The EV/Sales multiple is at a premium to Wire and Wireless, the only other listed peer, while the EV/EBITDA multiple is at a discount.

The cable industry may face several scalability hurdles, with the limited growth in television households, the pace conversion of analogue networks to digital ones and within that conversion of free-to-air viewers to pay-channel mode, all subject to uncertainty.

Den is a cable network operator with a limited two year operational history. Its 2008-09 revenues stood at Rs 719.3 crore, with wafer thin operating margins, from just Rs 81 crore the previous year. This growth, especially over the last one year has been possible due to the inorganic route that it took.

The company acquired majority interest in as many as 65 MSOs (multi-system operators) to expand its footprint across nine States last year. A Media Partners Asia report states that the company provides cable television services to 10 million homes.

Though the telecom regulator mandating conditional access in 55 cities across the country by 2011 is a positive for the company, there may still be limited scope for growth in subscribers.
Industry challenges

Many of the challenges that Den would face affect the entire cable distribution industry. A recent report from PricewaterhouseCoopers indicates that the number of TV households would grow at just 2.7 per cent annually over 2009-13 to 135 million. Further, the report states that the number of cable households would grow from 71 million in 2008 at just 2.4 per cent annually from 2009 to 80 million by 2013.

A FICCI-KPMG report predicts a higher 5.7 per cent annual growth rate. This means that the TV household universe and within that cable television do not enjoy very rosy growth prospects.

Den is also conspicuous by its absence in lucrative markets such as Tamil Nadu, Andhra Pradesh and West Bengal, which have high number of TV and cable TV households.

Till such time Den is able to completely convert its entire network to a digital one, it may also have to grapple with the menace of local cable operators under-reporting revenues.

Even after full digitisation of its cable network is achieved, Den still faces the challenge of getting its viewers to subscribe to pay channels, which is the key revenue driver.

Empirical data suggest that the adoption of conditional access even in the metros has been slow, with most of the households content with free-to-air channels.

A report from TRAI gives out the fact that only a little over eight lakh set-top boxes have been installed in the four metros put together as of June 2009.

Even after digitising, a viewer has the option of not taking a set-top box and view only free-to-air channels. Regulatory controls on pricing also pose a threat with the regulator in fact mandating a Rs 77 package with 30 free-to-air channels.
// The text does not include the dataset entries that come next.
/-- LINK_HOLD_EXPIRE: port p's HOLD_MS ends before its link returns (R102). -/
def execLinkHoldExpire (p : Nat) (s : State) : Host.Outcome State Fault Refusal :=
  run s (.linkHoldExpire p)
    (holdExpire p s)

/-- What execAnFail does. -/
def anFailDo (p : Nat) (partner : Option Nat) (s : State) : State :=
  let s := match partner with
    | some a => partnerAbil p a s
    | none => s
  portCause p 2 true (inc s (R.PORT_ETH_CNT p 8))

/-- AN_FAIL: 2 s without link, or code words that do not match; negotiation restarts (R221, R228). -/
def execAnFail (p : Nat) (partner : Option Nat) (s : State) : Host.Outcome State Fault Refusal :=
  run s (.anFail p partner)
    (if link s p = 1 ∧ isSd p = false ∧ rdb s (R.PORT_ETH_CFG p) 15 = true then anFailDo p partner s else s)

/-- Result of a port command. -/
def ethResult (p code : Nat) (s : State) : State := wrf s (R.PORT_ETH_CMD_STATUS p) 7 0 code

/-- ETH_RESTART: RESTART; DENIED while asleep, fenced or not enabled. A link that was up is lost. -/
def ethRestartDo (p : Nat) (val : Word) (s : State) : State :=
  (if !val.toNat.testBit 0 then s
     else if link s p = 4 ∨ link s p = 5 ∨ portEnabled s p = false ∨ segDown s p = true then ethResult p 2 s
     else
       ethResult p 0 (if linked s p then linkDrop p s else portStart p s))

-- 10BASE-T1S (R226, R227) -----------------------------------------------------------------------------------------

/-- What execPlcaBeaconLoss does. -/
def plcaBeaconLossDo (p : Nat) (s : State) : State :=
  let follower := isSd p && rdb s (R.PORT_ETH_CFG p) 9 && rdf s (R.PORT_ETH_PLCA p) 31 24 != 0
  if follower && rdb s (R.PORT_ETH_STATE p) 18 then
    portCause p 9 true (inc (wrf s (R.PORT_ETH_STATE p) 18 18 0) (R.PORT_ETH_CNT p 23))
  else s

/-- PLCA_BEACON_LOSS: a follower that sees no beacon falls back to CSMA/CD (R227). -/
def execPlcaBeaconLoss (p : Nat) (s : State) : Host.Outcome State Fault Refusal :=
  run s (.plcaBeaconLoss p)
    (plcaBeaconLossDo p s)

/-- PLCA_BEACON_RECEIVED: PLCA resumes at the first beacon, and a cycle of opportunities is counted from each (R226, R227). -/
def execPlcaBeaconReceived (p : Nat) (s : State) : Host.Outcome State Fault Refusal :=
  run s (.plcaBeaconReceived p)
    (if isSd p && rdb s (R.PORT_ETH_CFG p) 9 && linked s p then
       setEth p { ethPort s p with beaconNs := s.devNs, plcaBusy := 0 } (wrf s (R.PORT_ETH_STATE p) 18 18 1)
     else s)

-- Low-power idle (R229) -------------------------------------------------------------------------------------------

/-- Port p has an eligible copy, one in service, or a MAC control frame that is due (R229). -/
def lpiBusy (s : State) (p : Nat) : Bool :=
  (s.sched.service.get? p).isSome || (s.sched.pauseOut.get? p).isSome || (ethPort s p).stepWant.isSome ||
    (pickClass s p).isSome

/-- A gate opening for which a copy waits on port p is no more than its wake time ahead (R120). -/
def lpiAhead (s : State) (p : Nat) : Bool :=
  (gateListOf s p).isSome && (List.range 8).any (fun c => headReady s p c && !gateOpen s p c &&
    (gateNextOpen s p c).any (fun t => decide (t ≤ s.globalNs + rdf s (R.PORT_ETH_WAKE p) 15 0 + 8)))

/-- In each tick a port whose EEE is agreed leaves low-power idle for what is eligible and ahead of a gate opening, and its
idle time starts afresh while it is busy (R229, R120). -/
def lpiTick (s : State) : State :=
  forEach ((List.range 12).filter (fun p => rdb s (R.PORT_ETH_STATE p) 20)) (fun p s =>
    if lpiBusy s p then
      let s := lpiExit p s
      setEth p { ethPort s p with idleNs := s.devNs } s
    else if inLpi s p && lpiAhead s p then lpiExit p s
    else s) s

/-- What execLpiEnter does. -/
def lpiEnterDo (p : Nat) (rx : Option Bool) (s : State) : State :=
  let agreed := decide (link s p = 2) && rdb s (R.PORT_ETH_CFG p) 12 && rdb s (R.PORT_ETH_STATE p) 20
  match rx with
  | some false => lpiRxExit p s
  | some true =>
    if agreed && !rdb s (R.PORT_ETH_STATE p) 21 then
      let s := wrf (inc s (R.PORT_ETH_CNT p 14)) (R.PORT_ETH_STATE p) 21 21 1
      setEth p { ethPort s p with lpiRxSince := s.devNs } s
    else s
  | none =>
    let idle := rdf s (R.PORT_ETH_LPI p) 31 16 * 1000
    if agreed = true ∧ inLpi s p = false ∧ lpiBusy s p = false ∧ (ethPort s p).idleNs + idle ≤ s.devNs then
      let s := wrf (inc s (R.PORT_ETH_CNT p 12)) (R.PORT_ETH_STATE p) 22 22 1
      setEth p { ethPort s p with lpiSince := s.devNs } s
    else s

/-- LPI_ENTER (R229): LPI_IDLE_US have passed without an eligible copy and with no MAC control frame due; or, by `rx`, the
partner enters or leaves low-power idle, which the receive side follows. -/
def execLpiEnter (p : Nat) (rx : Option Bool) (s : State) : Host.Outcome State Fault Refusal :=
  run s (.lpiEnter p rx)
    (lpiEnterDo p rx s)

-- Speed stepping (R231 to R235) -----------------------------------------------------------------------------------

/-- A gate list is operative or pending on port p (R234). -/
def listed (s : State) (p : Nat) : Bool :=
  (gateListOf s p).isSome || (s.sched.gates.get? p).any (fun g => (g.pend.bind id).isSome)

/-- Rate codes that port p may step among: 1G to 10G, common to both ends, up to the negotiated speed (R231). -/
def stepSpeeds (s : State) (p : Nat) : List Nat :=
  (bitsOf (ethPort s p).common 8).filter (fun r => 3 ≤ r && r ≤ 6 && r ≤ (ethPort s p).negotiated)

/-- Nothing is on the wire of port p in either direction. -/
def atBoundary (s : State) (p : Nat) : Bool :=
  !(s.sched.service.get? p).any InService.started && !s.ing.any (fun x => x.src == p && x.arriving) &&
    !s.cip.jobs.any (fun j => j.x.any (fun x => x.src == p && x.tail == .open))

/-- The step that waits on port p starts at a frame boundary in both directions: LINK STEPPING (R233, R235). -/
def stepBegin (p : Nat) (s : State) : State :=
  match (ethPort s p).stepWant with
  | none => s
  | some r =>
    if link s p ≠ 2 then setEth p { ethPort s p with stepWant := none } s
    else if !atBoundary s p then s
    else
      let s := wrf (lpiRxExit p (lpiExit p s)) (R.PORT_ETH_STATE p) 31 28 3
      capLost p (setEth p { ethPort s p with stepWant := none, stepTo := some r, downMs := 0 } s)

/-- A step to rate code `r` is wanted: it starts at the next frame boundary, until which no further copy starts. -/
def stepStart (p r : Nat) (s : State) : State :=
  if link s p ≠ 2 ∨ r = ethRate s p then s else stepBegin p (setEth p { ethPort s p with stepWant := some r } s)

/-- The speed to which the lid limit takes port p: 2.5G, or the highest common speed below it; none where the two ends
cannot step there (R234). -/
def lidSpeed (s : State) (p : Nat) : Option Nat :=
  if rdb s (R.PORT_ETH_STATE p) 19 then ((stepSpeeds s p).filter (fun r => r ≤ 4)).getLast? else none

/-- Multi-gigabit port p runs faster than 2.5G under the lid limit: it steps down at once, or, where no step is agreed, is
renegotiated, which is a link loss (R234). One that is stepping does so after its step (R235). -/
def lidLimitPort (p : Nat) (s : State) : State :=
  if 3 < p then s
  else if ethRate s p ≤ 4 then
    -- a step that waits and would exceed the limit does not start
    if (ethPort s p).stepWant.any (fun r => decide (4 < r)) then setEth p { ethPort s p with stepWant := none } s else s
  else if link s p = 2 then
    match lidSpeed s p with
    | some r => stepStart p r s
    | none => linkDrop p s
  else s

/-- The fastest speed to which port p may step now. -/
def stepTop (s : State) (p : Nat) : Nat :=
  if s.gaf.lidLimit then min (ethPort s p).negotiated ((lidSpeed s p).getD 4) else (ethPort s p).negotiated

/-- In each tick, steps that wait start once their port is at a frame boundary. -/
def stepTick (s : State) : State := forEach (List.range 4) stepBegin s

/-- A MAC and PHY that the reaction unit reset lose their link, which trains again (R374); ones that it fenced have lost what
ends with their link (R135, R275). -/
def phyResetTick (s : State) : State :=
  forEach ((s.ports.eth.filter (fun x => x.2.phyReset)).map Prod.fst) (fun p s =>
    let s := setEth p { ethPort s p with phyReset := false } s
    if linked s p then linkDrop p s else linkEnds p s) s

/-- The head copy of an eligible queue of port p has waited longer than `us`, or was found to wait so by the window. -/
def headWaited (s : State) (p us : Nat) : Bool :=
  (List.range 8).any (fun c => headReady s p c && match headOf s (qOf p c) with
    | some (_, y, _) => decide (y.admitNs + us * 1000 < s.devNs)
    | none => false)

/-- What execStepWindow does. -/
def stepWindowDo (p : Nat) (txBytes : Nat) (rxBytes : Nat) (partnerDown : Bool) (partnerUp : Bool) (headWaitUs : Nat) (s : State) : State :=
  let u := max txBytes rxBytes * 8 * 1000
  let cfg := rd s (R.PORT_ETH_STEP p)
  let r := ethRate s p
  let e := ethPort s p
  let lower := ((stepSpeeds s p).filter (fun x => x < r)).getLast?
  let low := match lower with
    | some x => decide (u * 100 < fld cfg 31 24 * rateBps x)
    | none => false
  let n := if low then e.downMs + 1 else 0
  let s := setEth p { e with downMs := n } s
  let wait := rdf s (R.PORT_ETH_STEP_WAIT p) 13 0
  let wantUp := decide (fld cfg 23 16 * rateBps r < u * 100) || decide (wait < headWaitUs) || headWaited s p wait
  let wantDown := low && decide (fld cfg 15 0 ≤ n) && !listed s p
  let top := stepTop s p
  if s.gaf.lidLimit && decide (4 < r) then lidLimitPort p s
  else if (wantUp || partnerUp) && decide (r < top) then stepStart p top s
  else if wantDown && partnerDown && !wantUp then stepStart p (lower.getD r) s
  else s

/-- STEP_WINDOW: one 1 ms window of port p (R232, R234): wire bytes each way, the partner's wishes, the head's wait. -/
def execStepWindow (p txBytes rxBytes : Nat) (partnerDown partnerUp : Bool) (headWaitUs : Nat) (s : State) :
    Host.Outcome State Fault Refusal :=
  run s (.stepWindow p txBytes rxBytes partnerDown partnerUp headWaitUs)
    (if link s p ≠ 2 ∨ rdb s (R.PORT_ETH_STATE p) 19 = false ∨ 3 < p then s else
     stepWindowDo p txBytes rxBytes partnerDown partnerUp headWaitUs s)

def tc10On (s : State) (p : Nat) : Bool := p ≤ 11 && rdb s (R.PORT_ETH_CFG p) 10

/-- A partner's request to sleep on segment p: accepted in AWAKE_RELEASED and WRAP, where the commit point comes at once,
unless a need or a wake request of the same instant comes before it (R348); answers whether it was refused (R339). -/
def sleepAsked (p : Nat) (s : State) : Bool × State :=
  let st := segState s p
  let need := segNeed s p
  if (st = 3 ∨ (st = 4 ∧ segCommitted s p = false)) ∧ (need || wakeWaits s p) = true then
    let s := if !need then s else if st = 4 then segWake p 1 s else
      setSeg p { seg s p with active := true, kaDueNs := s.devNs } (segEnter p (if segMode s p = 0 then 1 else 2) s)
    (true, raise 363 s)
  else if st = 3 then (false, segCommit p (raise 354 (inc (segEnter p 4 s) (R.GAF_NM_CNT p 2))))
  else if st = 4 then (false, if segCommitted s p then s else segCommit p s)
  else if st = 1 ∨ st = 2 then (true, raise 363 s)
  else (false, s)

/-- The answer to a partner's request to sleep; a refusal is a wake-up that is sent (R236, R339). -/
def sleepJudge (p : Nat) (s : State) : State :=
  let r := sleepAsked p s
  if r.1 then inc r.2 (R.PORT_ETH_CNT p 18) else r.2

/-- A scene switch that brings a list to port p makes it step up at once (R234). -/
def stepForList (p : Nat) (s : State) : State :=
  if p ≤ 3 && listed s p && rdb s (R.PORT_ETH_STATE p) 19 then
    -- a step down that waits gives way
    stepStart p (stepTop s p) (setEth p { ethPort s p with stepWant := none } s)
  else s

/-- What execStepComplete does. -/
def stepCompleteDo (p : Nat) (durationNs : Nat) (r : Nat) (s : State) : State :=
  let down := r < ethRate s p
  let s := addCnt (inc s (R.PORT_ETH_CNT p (if down then 9 else 10))) (R.PORT_ETH_CNT p 11) durationNs
  let s := wrf (wrf s (R.PORT_ETH_STATE p) 31 28 2) (R.PORT_ETH_STATE p) 27 24 r
  let s := wakeOwn p (wrf s (R.SCH_PORT_STATE p) 11 8 r)
  let asked := (ethPort s p).sleepAfter
  let s := setEth p { ethPort s p with stepTo := none, sleepAfter := false, downMs := 0, idleNs := s.devNs } s
  let s := pauseFlush p (portCause p 3 false s)
  -- a refused request leaves the port awake
  let s := if asked then sleepJudge p s else s
  if asked && segDown s p then s else stepForList p (if s.gaf.lidLimit then lidLimitPort p s else s)

/-- STEP_COMPLETE: the PHYs have retrained at the new speed within 10 ms (R233, R230, R235). -/
def execStepComplete (p durationNs : Nat) (s : State) : Host.Outcome State Fault Refusal :=
  run s (.stepComplete p durationNs)
    (match (ethPort s p).stepTo with
     | none => s
     | some r =>
     if link s p ≠ 3 then s else
     stepCompleteDo p durationNs r s)

/-- What execStepFail does: the fault line may fence the port, which ends its link (R233, R374). -/
def stepFailDo (p : Nat) (s : State) : State :=
  let s := portFault p 4 s
  if link s p = 5 then s else linkDrop p s

/-- STEP_FAIL: a retrain not complete within 10 ms is a link loss, with cause 4 and its fault line (R233, R247). -/
def execStepFail (p : Nat) (s : State) : Host.Outcome State Fault Refusal :=
  run s (.stepFail p)
    (if link s p = 3 then stepFailDo p s else s)

-- TC10 (R236, R339) -----------------------------------------------------------------------------------------------

/-- What execTc10SleepRequestRx does. -/
def tc10SleepRequestRxDo (p : Nat) (s : State) : State :=
  let s := inc s (R.PORT_ETH_CNT p 17)
  if link s p = 3 then setEth p { ethPort s p with sleepAfter := true } s else sleepJudge p s

/-- TC10_SLEEP_REQUEST_RX: the partner of port p asks to sleep; a refusal is a wake-up (R236, R339). During a step the
step completes first (R235). -/
def execTc10SleepRequestRx (p : Nat) (s : State) : Host.Outcome State Fault Refusal :=
  run s (.tc10SleepRequestRx p)
    (if !tc10On s p then s else
     tc10SleepRequestRxDo p s)

/-- Nothing of port p is still in transmission. -/
def portQuiet (s : State) (p : Nat) : Bool :=
  if isCanPort p then (s.sched.canTx.get? (p - 20)).isNone
  else if isLinPort p then (s.ports.lin.get? (p - 36)).all (fun c => c.reply.isNone)
  else !(s.sched.service.get? p).any InService.started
Den would thus face considerable challenge in getting households to adopt set-top boxes to drive the revenues per user.

DTH (direct-to-home) players, all backed by some of the largest conglomerates in India, are also turning the heat on cable operators by rapid subscriber addition. There are now five DTH players in the country, and all of them have fairly deep pockets. The number of DTH subscribers has already touched 16 million, which is quite large given that most of the new DTH players started operation only over the last 12-18 months.
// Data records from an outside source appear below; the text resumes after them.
/-- SO_DIAG: one diagnosis of output k. -/
def execSoDiag (k ma mv testMv : Nat) (tempC : Int) (atLimit1ms mismatch1ms : Bool) (s : State) :
    Host.Outcome State Fault Refusal :=
  run s (.soDiag k ma mv testMv tempC atLimit1ms mismatch1ms)
    (soDiagDo k ma mv testMv tempC atLimit1ms mismatch1ms s)

/-- What execSoCooled does. -/
def soCooledDo (k : Nat) (s : State) : State :=
  let s := wrf s (R.RXU_SO_STATE k) 31 28 0
  let s := if soWanted s k then
      { s with ports := { s.ports with soRetries := s.ports.soRetries.put k (soRecent s k ++ [s.devNs]) } }
    else s
  soApply k s

/-- SO_COOLED: a driver in THERMAL_OFF has cooled for 10 ms; where it is commanded ON this is a retry (R262). -/
def execSoCooled (k : Nat) (s : State) : Host.Outcome State Fault Refusal :=
  run s (.soCooled k)
    (if rdf s (R.RXU_SO_STATE k) 31 28 ≠ 4 then s else
     soCooledDo k s)

/-- SO_CLEAR_LATCH: the outputs named leave LATCHED_OFF (R262). -/
def soClearLatchDo (val : Word) (s : State) : State :=
  (forEach (bitsOf val.toNat 4) (fun k s =>
      if rdf s (R.RXU_SO_STATE k) 31 28 = 5 then
        let s := { s with ports := { s.ports with soRetries := s.ports.soRetries.del k } }
        soApply k (wrf s (R.RXU_SO_STATE k) 31 28 0)
      else s) s)

/-- Outputs go OFF before a transition to Sleep or below (R259). -/
def soOff (s : State) : State := forEach (List.range 4) (fun k s => soDrive k false false s) s

end Sys2Proof.Machine
end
With its reach and simplicity in delivering the last mile connectivity, DTH may be the real growth driver even if there is a trend towards digital television.
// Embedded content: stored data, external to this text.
-- ==== Sys2Proof/Machine/Bridge.lean ====
section
/-! DEFINITION. The bridging engines (chapter 6): conversion, capsules, the signal engine, transport reassembly and J1939
identity. -/

namespace Sys2Proof.Machine

-- Common rules (R161 to R164) -------------------------------------------------------------------------------------

/-- A corrected error of the engines' memories (R187). -/
def sgeEcc (e : Ecc) (s : State) : State := if e = .corrected then raise 238 (inc s R.SGE_ECC_COUNT) else s

/-- A multi-bit error in record r of engine e, or in its buffer, stops it; in a layout, its thread (R187). -/
def recStop (e r : Nat) (s : State) : State :=
  raiseLine 239 53 (if e = 4 then { s with sge := { s.sge with stopped := s.sge.stopped ||| 2 ^ (r % 16) } }
    else { s with sge := { s.sge with stoppedRecs := (e, r) :: s.sge.stoppedRecs.erase (e, r) } })

/-- Take the oldest frame that waits for engine e. The engine reads its cells and its record: `cells` and `mem` are what ECC
found in each (R105, R187). A frame with a tail mark is discarded (R164); one of a stopped record is taken, and nothing
comes of it. -/
def jobTake (e : Nat) (cells mem : Ecc) (s : State) : Option Job × State :=
  match s.sge.jobs.getD e [] with
  | [] => (none, s)
  | j :: t =>
    let s := { s with sge := { s.sge with jobs := s.sge.jobs.set e t [] } }
    let s := stageSync (sgeEcc mem (if cells = .corrected then raise 105 (inc s R.CPL_ECC_COUNT) else s))
    let s := if mem = .multi then recStop e j.v.bridgeIdx s else s
    if j.tailMark || cells = .multi then (none, raise 231 (inc s (R.SGE_DISCARD_CNT 0)))
    else if recStopped s e j.v.bridgeIdx then (none, s)
    else (some j, s)

/-- The full reception time of a bus frame: the latest global time with the low 32 bits of RX_TIME (R198). -/
def rxFull (s : State) (f : List Byte) : Nat := s.globalNs - (s.globalNs + 0x100000000 - hdrWord f 3) % 0x100000000

-- Conversion (R166 to R168) ---------------------------------------------------------------------------------------

/-- Address that channel n holds; none: 0xFE (R185). -/
def j1939Addr (s : State) (n : Nat) : Option Nat :=
  let a := rdf s (R.SGE_J1939 n) 7 0
  if rdf s (R.SGE_J1939 n) 30 28 = 2 ∧ a ≠ 0xFE then some a else none

/-- Egress identifier on channel n: SA_REPLACE puts in the address held there (R166). -/
def convIdOn (s : State) (r n : Nat) (f : List Byte) : Option Nat :=
  (convId s r f).bind (fun i =>
    if rdb s (R.SGE_CONV_CFG r) 24 && is29 (rdf s (R.SGE_CONV_CFG r) 30 28) then
      (j1939Addr s n).map (fun a => i / 256 * 256 + a)
    else some i)

/-- The converted frame for channel n and whether it was padded; none: NO_FIT (R166, R167). -/
def convBuild (s : State) (r n : Nat) (j : Job) : Option (List Byte × Bool) :=
  let f := j.data
  let cfg := rd s (R.SGE_CONV_CFG r)
  let out := fld cfg 30 28
  let xl := busFormat f == 4
  let sec := xl && (hdrWord f 1).testBit 28
  let payload := if busRtr f then [] else busData f
  if (busRtr f && decide (1 < out)) || (sec && out != 4) || !canModeAllows s (20 + n) out then none else
  (convIdOn s r n f).bind (fun id => (convPad out (payload.length + j.trailer.length) (cfg.testBit 25)).map (fun pad =>
    let data := payload ++ List.replicate pad (BitVec.ofNat 8 (fld cfg 7 0)) ++ j.trailer
    let af := if out = 4 then (if xl then hdrWord f 2 else 0)
      else if out ≤ 1 then (if busRtr f then hdrWord f 2 % 16 else data.length) else 0
    let fd := out == 2 || out == 3
    (busFrame out id (busRtr f) (fd && cfg.testBit 26) false sec (if out = 4 then fld cfg 23 16 else 0)
      (if out = 4 then fld cfg 15 8 else 0) af 0 data, decide (0 < pad))))

/-- One copy of a converted frame (R168). -/
def convCopy (j : Job) (p : Nat) (s : State) : State :=
  match convBuild s j.v.bridgeIdx (p - 20) j with
  | none => convNoFit p s
  | some (f, padded) =>
    let s := inc s (R.SGE_CONV_CNT (p - 20) 0)
    let s := if padded || j.padded then inc s (R.SGE_CONV_CNT (p - 20) 2) else s
    builtFrame true f (2 ^ p) j.tc j.v.maxAge true false s

/-- What execCanConvert does. -/
def canConvertDo (cells mem : Ecc) (s : State) : State :=
  let t := jobTake 1 cells mem s
  match t.1 with
  | none => t.2
  | some j => forEach ((bitsOf j.v.dest 36).filter isCanPort) (convCopy j) t.2

/-- CAN_CONVERT. -/
def execCanConvert (s : State) (cells mem : Ecc := .ok) : Host.Outcome State Fault Refusal :=
  run s (.canConvert cells mem)
    (canConvertDo cells mem s)

-- Capsules (R170 to R173) ------------------------------------------------------------------------------------------

/-- bus_id of a source port. -/
def busIdOf (p : Nat) : Nat := if isCanPort p then p - 20 else if isLinPort p then p - 36 else 0

/-- What execEncapMessage does. -/
def encapMessageDo (cells mem : Ecc) (s : State) : State :=
  let t := jobTake 2 cells mem s
  match t.1 with
  | none => t.2
  | some j =>
    encBus j.v.bridgeIdx (busIdOf j.src) j.v.dest j.tc j.v.maxAge j.data (busData j.data ++ j.trailer) (rxFull t.2 j.data) t.2

/-- ENCAP_MESSAGE. -/
def execEncapMessage (s : State) (cells mem : Ecc := .ok) : Host.Outcome State Fault Refusal :=
  run s (.encapMessage cells mem)
    (encapMessageDo cells mem s)

/-- A bus frame waits at this instant to become a message of record e, and fits its open frame: it is added first (R172). -/
def encWaits (s : State) (e : Nat) : Bool :=
  s.pending.any (fun c => match c with
    | .encapMessage _ _ => true
    | _ => false) &&
  (s.sge.jobs.getD 2 []).head?.any (fun j => j.v.bridgeIdx == e && !j.tailMark && (busFormat j.data == 4) == (encKind s e == 2) &&
    (s.sge.encOpen.get? e).any (fun o => decide (o.bytes.length +
      (encMessage s e (busIdOf j.src) j.data (busData j.data ++ j.trailer) (rxFull s j.data)).length ≤ rdf s (R.SGE_ENC_CFG e) 10 0)))

/-- ENCAP_WINDOW_EXPIRE: WINDOW_US has passed since the first message of record e's open frame; a message of the same instant
that fits is added first (R172). -/
def execEncapWindowExpire (e : Nat) (s : State) : Host.Outcome State Fault Refusal :=
  run s (.encapWindowExpire e)
    (if !recStopped s 2 e && encDue s e && !encWaits s e then encClose e 3 s else s)

-- Unpacking (R174, R175) ------------------------------------------------------------------------------------------

/-- A malformed or unmapped message. -/
def unpErr (u k : Nat) (s : State) : State := raise 225 (inc s (R.SGE_UNP_CNT u k))

/-- A bus frame taken out of a message with bus_id b enters the pipeline on its mapped port. -/
def unpBus (u b : Nat) (f : List Byte) (s : State) : State :=
  let p := rdf s (R.SGE_UNP_MAP u b) 5 0
  if p = 0x3F then unpErr u 3 s else ingBus p f none (inc s (R.SGE_UNP_CNT u 1)) true

/-- RX_TIME of a frame that enters now. -/
def rxNow (s : State) : Nat := s.globalNs % 0x100000000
With tailor-made packages, capability to deliver both free and pay channels, and ability to drive value-added services, DTH ARPU (average revenue per user), which is in the Rs 150-160 range, could grow over the next few years.

Evidence to this fact is that latest hit-movies are being made available to DTH viewers with 2-3 weeks of their release for a fee that is much cheaper than going to a cinema hall or multiplex.

The PwC report states that DTH households are likely to increase to 35 million by 2013. Cable TV homes represent 89 per cent of the 80 million pay TV homes in 2008. This is projected to come down to 70 per cent by 2013, largely due to the share gains for DTH.